Puffer Suezann, Torgerson David, Watson Judith
York Trials Unit, Department of Health Sciences, York University, York YO10 5DD.
BMJ. 2003 Oct 4;327(7418):785-9. doi: 10.1136/bmj.327.7418.785.
To examine the prevalence of a risk of bias associated with the design and conduct of cluster randomised controlled trials among a sample of recently published studies.
Retrospective review of cluster randomised trials published in the BMJ, Lancet, and New England Journal of Medicine from January 1997 to October 2002.
Prevalence of secure randomisation of clusters, identification of participants before randomisation (to avoid foreknowledge of allocation), differential recruitment between treatment arms, differential application of inclusion and exclusion criteria, and differential attrition.
Of the 36 trials identified, 24 were published in the BMJ,11 in the Lancet, and a single trial in the New England Journal of Medicine. At the cluster level, 15 (42%) trials provided evidence for secure allocation and 25 (69%) used stratified allocation. Few trials showed evidence of imbalance at the cluster level. However, some evidence of susceptibility to risk of bias at the individual level existed in 14 (39%) studies.

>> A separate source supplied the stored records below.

-- ==== Sys2Proof/Machine/Shed.lean ====
section
/-! DEFINITION. The Shed's front end (R362-R374): which target an address names, which master reaches it, the fence, decode
errors, and the answer a master gets. -/
namespace Sys2Proof.Machine

/-- Targets of R363. -/
inductive Target where
  | regc | regp (p : Nat) | blz | bank (b : Nat) | skid | hostmem
deriving DecidableEq, Repr

/-- Windows of the scratch banks (R333, R334). -/
inductive Window where
  | direct | set | clear | buffer
deriving DecidableEq, Repr

/-- The window and direct-window offset of an address; Skid buffers at offset 0x60_0000 up (R334). -/
def windowOf (a : Nat) : Option (Window × Nat) :=
  if 0x1000000 ≤ a ∧ a < 0x1800000 then some (.direct, a - 0x1000000)
  else if 0x1800000 ≤ a ∧ a < 0x1A00000 then some (.buffer, a - 0x1800000 + 0x600000)
  else if 0x2000000 ≤ a ∧ a < 0x2800000 then some (.set, a - 0x2000000)
  else if 0x3000000 ≤ a ∧ a < 0x3800000 then some (.clear, a - 0x3000000)
  else none

/-- The target that an address decodes to (R363); outside BAR0 lies host memory. -/
def targetOf (a : Nat) : Option Target :=
  if 0x4000000 ≤ a then some .hostmem
  else if a < 0x80000 then some .regc
  else if a < 0x85800 then some .blz
  else if 0x400000 ≤ a ∧ a < 0x800000 then some (.regp ((a - 0x400000) / 0x80000))
  else if 0x800000 ≤ a ∧ a < 0x1000000 then some .regc
  else match windowOf a with
    | some (.buffer, _) => some .skid
    | some (_, o) => if o < 0x600000 then some (.bank (o / 0x20000)) else some .skid
    | none => none

/-- The number of a target (R363). -/
def Target.no : Target → Nat
  | .regc => 0 | .regp p => 1 + p | .blz => 9 | .bank b => 10 + b | .skid => 58 | .hostmem => 59

/-- A target of registers. -/
def Target.isReg : Target → Bool
  | .regc => true | .regp _ => true | .blz => true | _ => false

/-- Transactions that a port may have outstanding (R362). -/
def portLimit (m : Nat) : Nat := if m < 64 then 8 else if m < 66 then 16 else if m = 66 then 32 else if m < 69 then 1 else if m < 71 then 16 else 8

/-- The ID that a port presents: its own number, but the owner's for the port of a shared Blaze unit (R362). -/
def State.idOf (s : State) (m : Mid) : Mid := if 72 ≤ m.toNat ∧ m.toNat ≤ 79 then (s.unit (m.toNat - 8)).owner else m

/-- Requests of port `m` to a target wait: it is held full, earlier ones of the port to it wait, or as many as the port may have outstanding do
(R362, R367, R371, R455). -/
def State.shedWaits (s : State) (m : Mid) (t : Target) : Bool :=
  s.tgtHeld t.no || s.tst.shedQ.any (fun e => decide (e.m = m ∧ targetOf e.a = some t))
    || decide (portLimit m.toNat ≤ (s.tst.shedQ.filter (fun e => decide (e.m = m))).length)

/-- An access of port `m` to the `n` bytes at `off` of the direct window would wait. -/
def State.winWaits (s : State) (m : Mid) (off n : Nat) : Bool :=
  [off, off + n - 1].any (fun o => match targetOf (0x1000000 + o) with | some t => s.shedWaits m t | none => false)

/-- A write to host memory would wait on the link's side of the Shed. -/
def State.hostWaits (s : State) : Bool := s.canIssue && (s.tgtHeld 59 || !s.pcie.hostQ.isEmpty)

/-- Nothing that port `w` of a weaver issued is outstanding, and its local Blaze unit does not run (R362, R375). -/
def State.portIdle (s : State) (w : Nat) : Bool := !s.tst.shedQ.any (fun e => decide (e.m.toNat = w)) && !(s.unit w).busy

/-- A reset of a Foreman's island abandons what its port has outstanding (R373). -/
def State.abandon (s : State) (b : Bool) : State :=
  s.modTst (fun t => { t with shedQ := t.shedQ.filter (fun e => !decide (e.m.toNat = if b then 65 else 64)) })

/-- The connection table of R364. -/
def connected (m : Nat) (t : Target) : Bool :=
  match t with
  | .hostmem => decide (m = 64 ∨ m = 65 ∨ m = 69 ∨ m = 70)
  | .regc => decide (m ≤ 71)
  | .regp _ => decide (m ≤ 68)
  | .bank _ => decide (m ≤ 79 ∧ m ≠ 67)
  | _ => decide (m ≤ 68 ∧ m ≠ 67)

/-- The master ID of the Foreman that holds the lease, if one does (R310, R362). -/
def State.holderId (s : State) : Option Nat :=
  if s.fmn.holder = 1 then some 64 else if s.fmn.holder = 2 then some 65 else none

/-- No Foreman holds the lease (R314). -/
def State.headless (s : State) : Bool := decide (s.fmn.holder = 0)

/-- "Host software" in a binding statement (spec/00): PCIe, or the SMBus target. The Twiuri monitor's accesses carry the
holder's ID and are taken with it. -/
def isHost (m : Mid) : Bool := m == 66 || m == 67

/-- Host software or the lease holder. -/
def State.hostOrHolder (s : State) (m : Mid) : Bool := isHost m || decide (s.holderId = some m.toNat)

/-- A write of a fenced Foreman that R313 drops. -/
def State.fenced (s : State) (m : Mid) (a : Nat) : Bool :=
  (m == 64 && decide (s.holderId ≠ some 64) && !decide (a = fmnA 0x50 ∨ a = fmnA 0xA0))
  || (m == 65 && decide (s.holderId ≠ some 65) && !decide (a = fmnA 0x50 ∨ a = fmnA 0xA4))

/-- What the front end does with an access. -/
inductive Gate where
  /-- it reaches its target -/
  | go
  /-- a fenced write, dropped with status OK (R373) -/
  | drop
  /-- host access in the window of a warm reset, or any with the CDP domain off: zero, discarded, not recorded (R434, R429) -/
  | quiet
  /-- a decode error (R366) -/
  | err (k : DecKind)
  /-- it waits in front of a target that is held full (R455) -/
  | wait
deriving DecidableEq, Repr

/-- The window of R434: bolts W and W + 1 of a warm reset. -/
def State.inWarmWindow (s : State) : Bool :=
  match s.pwr.warmAt with
  | some w => decide (since s.bolt w ≤ 1)
  | none => false

/-- Host pages that the window of R434 leaves open. -/
def warmOpen (a : Nat) : Bool := decide (a < 0x3000 ∨ (0x70000 ≤ a ∧ a < 0x71000))

/-- The checks of one access: fence, target, connection, size, tile, page, hold (R313, R363-R366, R374, R403, R455). -/
def State.gate (s : State) (m : Mid) (a size : Nat) (wr : Bool) : Gate :=
  if ¬ s.pwr.cdpOn then .quiet
  else if wr && s.fenced m a then .drop
  else if m = 66 ∧ s.inWarmWindow ∧ ¬ warmOpen a then .quiet
  else match targetOf a with
    | none => .err (if m = 67 then .nopath else .unmapped)
    | some t =>
      if ¬ connected m.toNat t then .err .nopath
      else
        if ¬ (size = 1 ∨ size = 2 ∨ size = 4 ∨ size = 8) ∨ a % size ≠ 0 then .err .size
        else if t.isReg ∧ wr ∧ size < 4 then .err .size
        else
          let pass := if s.shedWaits m t then Gate.wait else .go
          match t with
          | .regp p => if ¬ s.reach p then .err .asleep else if (locate (a - a % 4)).isNone then .err .unmapped else pass
          | .regc => if (locate (a - a % 4)).isNone then .err .unmapped else pass
          | _ => pass

/-- KIND of SHED_DECERR_SRC (R377). -/
def decCode : DecKind → Nat
  | .unmapped => 0 | .nopath => 1 | .size => 2 | .asleep => 3 | .link => 4

/-- The answer of an access. -/
def State.answer (s : State) (d : BitVec 64) (st : Status := .ok) (p : Bool := false) : State :=
  { s with resp := { data := d, status := st, poisoned := p } }

/-- Records a decode error (R366, R376, R377): port `port`, presenting ID `id`. -/
def State.decErr (s : State) (port id : Nat) (a : Nat) (wr : Bool) (k : DecKind) : State :=
  (((s.incReg (shedA 0x4C)).setReg (shedA 0x44) (w32 (a % 2 ^ 26 + wr.toNat * 2 ^ 26))).setReg (shedA 0x48)
    (w32 (port + id * 2 ^ 8 + decCode k * 2 ^ 16))).irq (shedA 0) 1

/-- Records a dropped write of a fenced Foreman (R313): FMN_FENCE_CNT, FMN_FENCE_LAST, the FENCE cause. -/
def State.fenceDrop (s : State) (m : Mid) (a : Nat) : State :=
  ((s.incReg (fmnA 0x6C)).setReg (fmnA 0x70) (w32 (a % 2 ^ 26 + (if m = 65 then 2 ^ 26 else 0)))).irq (fmnA 0) 0x40

/-- A decode error of port `m`, answered. -/
def State.decAns (s : State) (m : Mid) (a : Nat) (wr : Bool) (k : DecKind) : State := (s.decErr m.toNat (s.idOf m).toNat a wr k).answer 0 .dec

/-- An access joins those that wait. -/
def State.queue (s : State) (e : ShedReq) : State := s.modTst (fun t => { t with shedQ := t.shedQ ++ [e] })

/-- An access that does not reach its target is answered, or waits. -/
def State.refuse (s : State) (m : Mid) (a size : Nat) (wr : Bool) (v : BitVec 64) (clash : Bool) : Gate → State
  | .go => s
  | .drop => (s.fenceDrop m a).answer 0
  | .quiet => s.answer 0
  | .err k => s.decAns m a wr k
  | .wait => s.queue { m := m, a := a, size := size, wr := wr, v := v, clash := if clash then [0] else [] }

/-- Performs an access where the front end lets it through; `v` is what it writes, `clash` whether the owner writes its word in the same bank
cycle. -/
def State.access (s : State) (m : Mid) (a size : Nat) (wr : Bool) (f : State → State) (v : BitVec 64 := 0) (clash : Bool := false) : State :=
  match s.gate m a size wr with
  | .go => f s
  | g => s.refuse m a size wr v clash g

/-- A burst of `n` beats is well formed (R365): 2-64 of them, from an 8-byte boundary, none in another target than the first. -/
def burstOk (a n : Nat) : Bool :=
  decide (2 ≤ n ∧ n ≤ 64 ∧ a % 8 = 0) && (List.range n).all (fun i => decide (targetOf (a + 8 * i) = targetOf a))

/-- A beat answered after beats whose status so far is `st`: the first status that is not OK stays (R366). -/
def State.beatStatus (s : State) (st : Status) : State :=
  if st = .ok then s else { s with resp := { s.resp with status := st } }

/-- A beat read after those that `r` answers: its data follow theirs (R365). -/
def State.moreData (s : State) (r : Resp) : State :=
  { s with resp := { s.resp with data := r.data, more := r.more ++ [s.resp.data] } }

/-- A burst as `q` tells of it, beat `i` of which does `f i`. One that is not well formed is a decode error as a whole, and one to a held target
waits as a whole; to registers each beat is an access of its own, to any other target one access. The beats are taken in address order, and the
status is that of the first that fails (R365, R366). -/
def State.burst (s : State) (q : ShedReq) (f : Nat → State → State) : State :=
  if burstOk q.a q.beats then
    match s.gate q.m q.a 8 q.wr with
    | .wait => s.queue q
    | g =>
      if g = .go ∨ (targetOf q.a).any Target.isReg then
        seqAll (fun i s => (f i s).beatStatus s.resp.status) (List.range q.beats) (s.answer 0)
      else s.refuse q.m q.a 8 q.wr 0 false g
  else s.decAns q.m q.a q.wr .size

/-- The answer to a read; a host read with ERR is counted and recorded, and its completion poisoned where POISON_EN says so (R402). -/
def State.answerRead (s : State) (m : Mid) (a : Nat) (d : BitVec 64) (st : Status) : State :=
  if st = .err ∧ m = 66 then
    (((s.incReg 0x50).setReg 0x4C (w32 (a % 2 ^ 26))).irq 0 1).answer d .err (s.rb 0x48 0)
  else s.answer d st

/-! ### The guard of the head weavers (R295, R296) -/

/-- The skein that LN_SKN_SEL of a lane selects; 160-255 select nothing (R60). -/
def State.sknSel (s : State) (l : Nat) : Option Nat :=
  let k := s.rf (lnA l 0xC0) 0 8
  if k < 160 then some (160 * l + k) else none

/-- The receive side of the selected skein; all zero where none is selected. -/
def State.sknRx (s : State) (l : Nat) : SkRx := match s.sknSel l with | some k => s.rx k | none => {}

/-- A bank is marked BAD (R352). -/
def State.bankBad (s : State) (b : Nat) : Bool := s.rb (bankA (if b < 32 then 0x74 else 0x78)) (b % 32)

/-- BANK_OWNb as it reads: a bank of B0 to B47 that is BAD has KIND 5 (R335); the KIND of B48 up is fixed. -/
def State.ownShown (s : State) (b : Nat) : Word :=
  let r := s.reg (bankA (0x100 + 4 * b))
  if b < 48 ∧ s.bankBad b then setFld r 8 3 5 else r

/-- What a read of a register word that a write can change gives: the stored word, or the state the register stands for. -/
def State.curWord (s : State) (a : Nat) : Word :=
  match locate a with
  | some (.beat, _, 0x68) => w32 (unsigned 40 s.dcoNow % 2 ^ 32)
  | some (.beat, _, 0x6C) => s.beat.hiLatch.setWidth 32
  | some (.protRec, g, 0x1C) => s.galign g
  | some (.ln, l, 0xC4) => (s.sknRx l).exp.setWidth 32
  | some (.ln, l, 0xC8) => w32 ((s.sknRx l).exp.toNat / 2 ^ 32 + 8 * (s.sknRx l).expEn.toNat)
  | some (.bank, _, o) => if 0x100 ≤ o ∧ o < 0x200 then s.ownShown ((o - 0x100) / 4) else s.reg a
  | some (.blzUnit, u, 0x10) => (s.unit u).run.setWidth 32
  | some (.blzUnit, u, 0x14) => ((s.unit u).run >>> 32).setWidth 32
  | some (.shed, _, o) => if 0x54 ≤ o ∧ o ≤ 0x64 then (if s.rf (shedA 0x50) 0 6 < 60 then s.reg (prioA (s.rf (shedA 0x50) 0 6) ((o - 0x54) / 4)) else 0) else s.reg a
  | _ => s.reg a

/-- Writes that pass without the guard: the weaver's own WVR_HB, its own WVR_CMD with only DRAINED, WVR_POST of any page, its own
Blaze unit, and everything from 0x0100_0000. -/
def unguarded (w a : Nat) (v : Word) : Bool :=
  decide (0x1000000 ≤ a ∨ a = wvrA w 0x5C ∨ (a = wvrA w 0x4C ∧ v = 8) ∨ (0xC00000 ≤ a ∧ a < 0xC40000 ∧ a % 0x1000 = 0x50)
    ∨ (blzU w 0 ≤ a ∧ a < blzU w 0x100))

/-- Registers of a WVR page that no head weaver may write. -/
def guardBarred (a : Nat) : Bool :=
  decide (0xC00000 ≤ a ∧ a < 0xC40000) &&
    (let o := a % 0x1000
     decide (o = 0x40 ∨ o = 0x48 ∨ o = 0x4C ∨ (0x100 ≤ o ∧ o < 0x200) ∨ o = 0x200 ∨ o = 0x210 ∨ o = 0x214))

/-- The first enabled guard entry of weaver `w` that covers an address. -/
def State.guardEntry (s : State) (w a : Nat) : Option Nat :=
  (List.range 8).find? (fun i => let e := fun o => s.reg (wvrA w (0x100 + 0x20 * i + o))
                                 bit (e 0x14) 0 && decide (fld (e 0) 0 24 ≤ a ∧ a ≤ fld (e 4) 0 24))

/-- Writes accepted from a head weaver in the present window of 256 bolts. -/
def State.guardActs (s : State) (w : Nat) : Nat :=
  if (s.weaver w).win = w32 (s.bolt.toNat / 256) then (s.weaver w).acts else 0

/-- The reason of R296 for which the guard refuses a write; none where it accepts. -/
def State.guardRefusal (s : State) (w a : Nat) (v : Word) : Option Nat :=
  if s.headless then some 5
  else if guardBarred a then some 1
  else match s.guardEntry w a with
    | none => some 1
    | some i =>
      let e := fun o => s.reg (wvrA w (0x100 + 0x20 * i + o))
      let m := e 8
      if ¬ (e 0xC ≤ v &&& m ∧ v &&& m ≤ e 0x10) then some 2
      else if (v ^^^ s.curWord a) &&& ~~~m ≠ 0 then some 3
      else if s.rf (wvrA w 0x200) 0 2 ≠ 2 then some 6
      else if s.rf (wvrA w 0x200) 8 8 ≤ s.guardActs w then some 4
      else none

/-- A guarded write: refused and recorded, or counted and passed on. -/
def State.guardWrite (s : State) (m : Mid) (a : Nat) (v : Word) (f : State → State) : State :=
  let w := m.toNat
  if w < 60 ∨ 64 ≤ w ∨ unguarded w a v then f s
  else match s.guardRefusal w a v with
    | some r => (((s.incReg (wvrA w 0x208)).setReg (wvrA w 0x20C) (w32 (a % 2 ^ 24 + r * 2 ^ 24)))).answer 0
    | none =>
      let n := s.guardActs w
      f ((s.modWeaver w (fun x => { x with win := w32 (s.bolt.toNat / 256), acts := n + 1 })).incReg (wvrA w 0x204))

/-- A 4-byte write of a register: the guard, the front end, its effect, the answer. One that waits is guarded once its target serves it: the guard
reads and writes there as one pair (R296, R372). -/
def State.write4 (s : State) (m : Mid) (a : Nat) (v : Word) (f : State → State) : State :=
  if s.gate m a 4 true = .wait then s.refuse m a 4 true (v.setWidth 64) false .wait
  else s.guardWrite m a v (fun s => s.access m a 4 true (fun s => (f s).answer 0) (v.setWidth 64))

/-- What waited in front of tile `p` completes with a decode error (R374). -/
def State.endWaits (s : State) (p : Nat) (k : DecKind) : State :=
  let mine := fun (e : ShedReq) => decide (targetOf e.a = some (.regp p))
  seqAll (fun e s => (s.decAns e.m e.a e.wr k).send [.lateAnswer e.m e.a [0] .dec]) (s.tst.shedQ.filter mine)
    (s.modTst (fun t => { t with shedQ := t.shedQ.filter (fun e => !mine e) }))

end Sys2Proof.Machine
end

Some recently published cluster randomised trials may not have taken adequate precautions to guard against threats to the internal validity of their design.
在一组近期发表的研究样本中,考察与整群随机对照试验的设计和实施相关的偏倚风险的发生率。
对1997年1月至2002年10月发表在《英国医学杂志》《柳叶刀》和《新英格兰医学杂志》上的整群随机试验进行回顾性分析。
整群的可靠随机化发生率、随机化前对参与者的识别(以避免知晓分配情况)、治疗组间的差异招募、纳入和排除标准的差异应用以及差异失访。
在确定的36项试验中,24项发表于《英国医学杂志》,11项发表于《柳叶刀》,1项发表于《新英格兰医学杂志》。在整群水平上,15项(42%)试验提供了可靠分配的证据,25项(69%)采用了分层分配。很少有试验显示在整群水平上存在不平衡的证据。然而,14项(39%)研究存在一些个体水平上易受偏倚风险影响的证据。
一些近期发表的整群随机试验可能未采取足够的预防措施来防范对其设计内部效度的威胁。